Exercise directions →
Output only the lines below that start at the line containing "(∀ i, list[st.pos]?" and end at the line containing "let y := st.heads.flatMap", with both ends kept.

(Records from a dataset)
------------------------------------

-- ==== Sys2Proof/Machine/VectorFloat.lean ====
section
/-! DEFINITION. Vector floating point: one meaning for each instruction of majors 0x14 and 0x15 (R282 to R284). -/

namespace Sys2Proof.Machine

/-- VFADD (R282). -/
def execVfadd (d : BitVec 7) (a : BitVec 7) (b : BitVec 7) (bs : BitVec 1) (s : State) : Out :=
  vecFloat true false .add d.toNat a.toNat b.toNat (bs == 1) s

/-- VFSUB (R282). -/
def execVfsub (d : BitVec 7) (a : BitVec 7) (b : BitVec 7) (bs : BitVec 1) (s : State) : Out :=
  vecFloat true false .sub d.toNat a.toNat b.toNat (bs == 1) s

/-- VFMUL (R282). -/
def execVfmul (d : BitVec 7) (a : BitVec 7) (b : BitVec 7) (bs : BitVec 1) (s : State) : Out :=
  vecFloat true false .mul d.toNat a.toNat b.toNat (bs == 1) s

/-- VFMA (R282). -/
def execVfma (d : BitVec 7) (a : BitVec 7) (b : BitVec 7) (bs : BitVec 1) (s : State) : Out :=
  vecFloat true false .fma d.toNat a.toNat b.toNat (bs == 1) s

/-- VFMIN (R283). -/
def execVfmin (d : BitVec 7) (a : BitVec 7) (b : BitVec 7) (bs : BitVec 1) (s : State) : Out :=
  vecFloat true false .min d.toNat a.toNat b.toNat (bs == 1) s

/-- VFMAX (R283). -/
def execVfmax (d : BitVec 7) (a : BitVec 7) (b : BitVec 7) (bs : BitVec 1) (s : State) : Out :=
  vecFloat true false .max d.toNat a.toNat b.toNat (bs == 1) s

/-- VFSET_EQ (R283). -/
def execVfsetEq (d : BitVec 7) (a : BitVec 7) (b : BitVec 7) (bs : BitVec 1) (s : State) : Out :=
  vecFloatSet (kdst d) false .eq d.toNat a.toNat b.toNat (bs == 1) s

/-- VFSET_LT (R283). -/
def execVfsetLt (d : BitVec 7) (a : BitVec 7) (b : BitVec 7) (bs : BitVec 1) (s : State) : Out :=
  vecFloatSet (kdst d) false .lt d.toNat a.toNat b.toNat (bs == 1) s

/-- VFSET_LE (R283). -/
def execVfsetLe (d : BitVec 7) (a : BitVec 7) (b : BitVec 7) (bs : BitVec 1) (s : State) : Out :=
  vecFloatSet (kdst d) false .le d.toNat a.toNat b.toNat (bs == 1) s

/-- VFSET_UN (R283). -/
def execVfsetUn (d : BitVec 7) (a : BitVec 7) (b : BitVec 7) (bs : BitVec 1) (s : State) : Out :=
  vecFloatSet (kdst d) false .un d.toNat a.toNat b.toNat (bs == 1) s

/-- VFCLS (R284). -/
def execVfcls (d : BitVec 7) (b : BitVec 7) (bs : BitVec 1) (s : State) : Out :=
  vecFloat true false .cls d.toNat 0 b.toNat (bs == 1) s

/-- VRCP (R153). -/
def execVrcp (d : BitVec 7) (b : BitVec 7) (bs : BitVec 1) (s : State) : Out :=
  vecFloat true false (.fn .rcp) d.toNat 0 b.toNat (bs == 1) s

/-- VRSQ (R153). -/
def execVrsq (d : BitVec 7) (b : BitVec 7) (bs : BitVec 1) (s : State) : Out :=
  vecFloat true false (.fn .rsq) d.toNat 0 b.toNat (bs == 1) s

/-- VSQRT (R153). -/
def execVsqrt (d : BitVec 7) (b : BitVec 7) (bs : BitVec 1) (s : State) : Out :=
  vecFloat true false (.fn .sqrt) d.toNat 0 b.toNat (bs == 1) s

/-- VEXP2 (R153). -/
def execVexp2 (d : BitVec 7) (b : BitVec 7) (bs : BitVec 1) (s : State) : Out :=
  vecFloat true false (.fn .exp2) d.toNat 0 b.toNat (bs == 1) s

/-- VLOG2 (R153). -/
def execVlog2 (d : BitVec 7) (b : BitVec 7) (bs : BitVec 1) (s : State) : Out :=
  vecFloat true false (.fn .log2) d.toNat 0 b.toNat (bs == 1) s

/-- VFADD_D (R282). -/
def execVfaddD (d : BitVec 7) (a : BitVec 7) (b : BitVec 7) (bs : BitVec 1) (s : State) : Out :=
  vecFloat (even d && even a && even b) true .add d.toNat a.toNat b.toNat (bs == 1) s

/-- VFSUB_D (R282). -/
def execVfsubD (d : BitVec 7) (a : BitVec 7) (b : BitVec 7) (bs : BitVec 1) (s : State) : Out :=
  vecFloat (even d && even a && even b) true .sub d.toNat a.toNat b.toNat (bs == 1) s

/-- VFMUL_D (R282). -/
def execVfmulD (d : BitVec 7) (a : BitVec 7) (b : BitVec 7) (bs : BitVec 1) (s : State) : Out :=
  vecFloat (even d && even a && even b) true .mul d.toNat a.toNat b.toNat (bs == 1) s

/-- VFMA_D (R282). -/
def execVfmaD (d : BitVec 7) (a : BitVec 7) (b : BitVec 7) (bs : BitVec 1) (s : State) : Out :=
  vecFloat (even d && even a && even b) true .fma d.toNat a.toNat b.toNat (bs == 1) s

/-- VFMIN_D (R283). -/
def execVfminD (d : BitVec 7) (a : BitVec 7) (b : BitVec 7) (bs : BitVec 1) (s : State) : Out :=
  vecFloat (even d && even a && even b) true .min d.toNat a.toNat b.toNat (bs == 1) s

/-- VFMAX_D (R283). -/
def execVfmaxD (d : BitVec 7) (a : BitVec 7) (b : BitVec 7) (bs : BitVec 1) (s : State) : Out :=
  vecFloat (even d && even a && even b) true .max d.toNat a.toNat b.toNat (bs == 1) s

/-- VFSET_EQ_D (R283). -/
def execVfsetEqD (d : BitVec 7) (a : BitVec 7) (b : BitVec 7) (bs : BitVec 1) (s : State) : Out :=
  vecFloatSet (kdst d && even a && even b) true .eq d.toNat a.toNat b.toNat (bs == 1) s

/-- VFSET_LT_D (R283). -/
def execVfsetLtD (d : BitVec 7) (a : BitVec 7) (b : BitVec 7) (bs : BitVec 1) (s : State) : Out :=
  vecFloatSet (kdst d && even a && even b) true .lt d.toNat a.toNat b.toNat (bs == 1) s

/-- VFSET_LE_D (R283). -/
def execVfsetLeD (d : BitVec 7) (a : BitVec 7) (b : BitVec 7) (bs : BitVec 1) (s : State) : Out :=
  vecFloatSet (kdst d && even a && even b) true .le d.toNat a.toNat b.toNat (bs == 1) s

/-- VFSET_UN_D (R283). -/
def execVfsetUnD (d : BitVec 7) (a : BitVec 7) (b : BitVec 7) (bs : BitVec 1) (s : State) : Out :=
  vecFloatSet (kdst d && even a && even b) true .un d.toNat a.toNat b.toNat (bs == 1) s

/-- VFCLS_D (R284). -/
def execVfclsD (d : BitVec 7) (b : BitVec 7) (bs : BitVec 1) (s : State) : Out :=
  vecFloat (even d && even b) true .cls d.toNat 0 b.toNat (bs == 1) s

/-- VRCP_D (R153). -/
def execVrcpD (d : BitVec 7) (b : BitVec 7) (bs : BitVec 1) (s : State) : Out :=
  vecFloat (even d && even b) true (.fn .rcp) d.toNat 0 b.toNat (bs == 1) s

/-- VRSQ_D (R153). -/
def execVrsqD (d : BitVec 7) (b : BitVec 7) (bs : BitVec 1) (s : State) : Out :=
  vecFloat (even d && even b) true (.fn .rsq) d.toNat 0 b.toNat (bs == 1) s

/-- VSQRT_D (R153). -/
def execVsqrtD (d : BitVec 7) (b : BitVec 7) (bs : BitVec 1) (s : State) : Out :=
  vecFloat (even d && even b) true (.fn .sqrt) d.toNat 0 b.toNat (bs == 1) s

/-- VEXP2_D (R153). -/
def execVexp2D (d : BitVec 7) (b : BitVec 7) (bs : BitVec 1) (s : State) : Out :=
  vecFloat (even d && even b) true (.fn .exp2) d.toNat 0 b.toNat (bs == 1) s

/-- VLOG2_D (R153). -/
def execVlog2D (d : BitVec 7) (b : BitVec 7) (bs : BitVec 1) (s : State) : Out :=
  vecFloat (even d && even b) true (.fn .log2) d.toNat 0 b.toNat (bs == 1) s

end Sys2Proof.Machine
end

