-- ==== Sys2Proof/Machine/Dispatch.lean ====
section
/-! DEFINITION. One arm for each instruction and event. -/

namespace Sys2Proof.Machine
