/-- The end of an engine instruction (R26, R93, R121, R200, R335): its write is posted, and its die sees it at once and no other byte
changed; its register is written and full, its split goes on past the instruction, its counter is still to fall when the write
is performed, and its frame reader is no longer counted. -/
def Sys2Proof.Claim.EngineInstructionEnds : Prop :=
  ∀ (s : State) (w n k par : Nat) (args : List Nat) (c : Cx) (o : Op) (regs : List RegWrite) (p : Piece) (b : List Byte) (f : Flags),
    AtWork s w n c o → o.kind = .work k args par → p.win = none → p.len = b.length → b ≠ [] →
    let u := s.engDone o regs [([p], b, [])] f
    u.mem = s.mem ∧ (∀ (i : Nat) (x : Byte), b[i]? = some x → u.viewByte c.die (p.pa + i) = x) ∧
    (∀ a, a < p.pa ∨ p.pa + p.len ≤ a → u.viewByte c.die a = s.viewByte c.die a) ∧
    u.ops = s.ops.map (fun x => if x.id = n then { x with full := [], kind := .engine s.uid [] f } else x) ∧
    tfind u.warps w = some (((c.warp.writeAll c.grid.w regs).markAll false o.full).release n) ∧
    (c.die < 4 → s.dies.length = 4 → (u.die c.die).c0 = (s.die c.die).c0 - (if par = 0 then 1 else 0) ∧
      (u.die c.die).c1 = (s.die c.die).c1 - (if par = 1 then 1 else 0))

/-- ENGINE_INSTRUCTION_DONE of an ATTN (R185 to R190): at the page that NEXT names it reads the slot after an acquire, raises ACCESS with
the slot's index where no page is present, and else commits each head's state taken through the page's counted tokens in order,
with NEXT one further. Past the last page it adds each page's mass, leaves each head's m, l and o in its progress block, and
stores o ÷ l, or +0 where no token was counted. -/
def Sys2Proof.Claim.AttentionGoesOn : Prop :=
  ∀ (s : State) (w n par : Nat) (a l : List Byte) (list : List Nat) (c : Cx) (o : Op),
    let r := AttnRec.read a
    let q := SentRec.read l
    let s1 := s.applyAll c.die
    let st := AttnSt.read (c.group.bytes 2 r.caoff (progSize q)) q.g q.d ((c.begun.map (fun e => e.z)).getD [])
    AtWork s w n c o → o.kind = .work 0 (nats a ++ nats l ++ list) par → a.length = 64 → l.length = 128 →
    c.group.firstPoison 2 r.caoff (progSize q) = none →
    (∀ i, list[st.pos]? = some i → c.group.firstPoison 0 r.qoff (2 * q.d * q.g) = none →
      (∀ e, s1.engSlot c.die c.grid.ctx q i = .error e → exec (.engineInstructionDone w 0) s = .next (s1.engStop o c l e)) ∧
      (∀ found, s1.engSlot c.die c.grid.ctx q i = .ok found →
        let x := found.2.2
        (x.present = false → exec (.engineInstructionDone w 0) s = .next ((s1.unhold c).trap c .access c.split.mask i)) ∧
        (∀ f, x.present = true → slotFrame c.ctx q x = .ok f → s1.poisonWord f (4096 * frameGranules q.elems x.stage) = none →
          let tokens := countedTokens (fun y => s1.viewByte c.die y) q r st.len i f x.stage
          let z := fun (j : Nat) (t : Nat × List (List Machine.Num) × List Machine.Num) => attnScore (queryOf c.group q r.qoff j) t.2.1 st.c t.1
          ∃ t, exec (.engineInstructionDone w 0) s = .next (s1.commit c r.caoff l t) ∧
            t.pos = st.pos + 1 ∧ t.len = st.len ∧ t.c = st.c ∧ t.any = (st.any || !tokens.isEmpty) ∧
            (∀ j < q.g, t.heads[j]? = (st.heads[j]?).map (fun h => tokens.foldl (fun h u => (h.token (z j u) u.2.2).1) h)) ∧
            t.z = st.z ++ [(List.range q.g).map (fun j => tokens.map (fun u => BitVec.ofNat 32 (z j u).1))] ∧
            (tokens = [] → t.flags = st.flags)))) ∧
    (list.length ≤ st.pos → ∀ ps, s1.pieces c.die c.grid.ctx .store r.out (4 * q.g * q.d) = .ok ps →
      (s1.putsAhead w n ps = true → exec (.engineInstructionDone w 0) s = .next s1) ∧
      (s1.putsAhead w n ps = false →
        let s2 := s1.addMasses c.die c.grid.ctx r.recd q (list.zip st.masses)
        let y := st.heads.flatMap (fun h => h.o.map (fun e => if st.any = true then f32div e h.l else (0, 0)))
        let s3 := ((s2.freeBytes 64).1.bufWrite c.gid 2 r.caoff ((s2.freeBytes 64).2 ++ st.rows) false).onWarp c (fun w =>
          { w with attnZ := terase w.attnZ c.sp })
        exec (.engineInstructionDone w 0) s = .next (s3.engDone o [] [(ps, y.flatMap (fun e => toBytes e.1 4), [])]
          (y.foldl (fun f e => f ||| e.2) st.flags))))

------------------------------------

Solution to this problem →
    (∀ i, list[st.pos]? = some i → c.group.firstPoison 0 r.qoff (2 * q.d * q.g) = none →
      (∀ e, s1.engSlot c.die c.grid.ctx q i = .error e → exec (.engineInstructionDone w 0) s = .next (s1.engStop o c l e)) ∧
      (∀ found, s1.engSlot c.die c.grid.ctx q i = .ok found →
        let x := found.2.2
        (x.present = false → exec (.engineInstructionDone w 0) s = .next ((s1.unhold c).trap c .access c.split.mask i)) ∧
        (∀ f, x.present = true → slotFrame c.ctx q x = .ok f → s1.poisonWord f (4096 * frameGranules q.elems x.stage) = none →
          let tokens := countedTokens (fun y => s1.viewByte c.die y) q r st.len i f x.stage
          let z := fun (j : Nat) (t : Nat × List (List Machine.Num) × List Machine.Num) => attnScore (queryOf c.group q r.qoff j) t.2.1 st.c t.1
          ∃ t, exec (.engineInstructionDone w 0) s = .next (s1.commit c r.caoff l t) ∧
            t.pos = st.pos + 1 ∧ t.len = st.len ∧ t.c = st.c ∧ t.any = (st.any || !tokens.isEmpty) ∧
            (∀ j < q.g, t.heads[j]? = (st.heads[j]?).map (fun h => tokens.foldl (fun h u => (h.token (z j u) u.2.2).1) h)) ∧
            t.z = st.z ++ [(List.range q.g).map (fun j => tokens.map (fun u => BitVec.ofNat 32 (z j u).1))] ∧
            (tokens = [] → t.flags = st.flags)))) ∧
    (list.length ≤ st.pos → ∀ ps, s1.pieces c.die c.grid.ctx .store r.out (4 * q.g * q.d) = .ok ps →
      (s1.putsAhead w n ps = true → exec (.engineInstructionDone w 0) s = .next s1) ∧
      (s1.putsAhead w n ps = false →
        let s2 := s1.addMasses c.die c.grid.ctx r.recd q (list.zip st.masses)
        let y := st.heads.flatMap (fun h => h.o.map (fun e => if st.any = true then f32div e h.l else (0, 0)))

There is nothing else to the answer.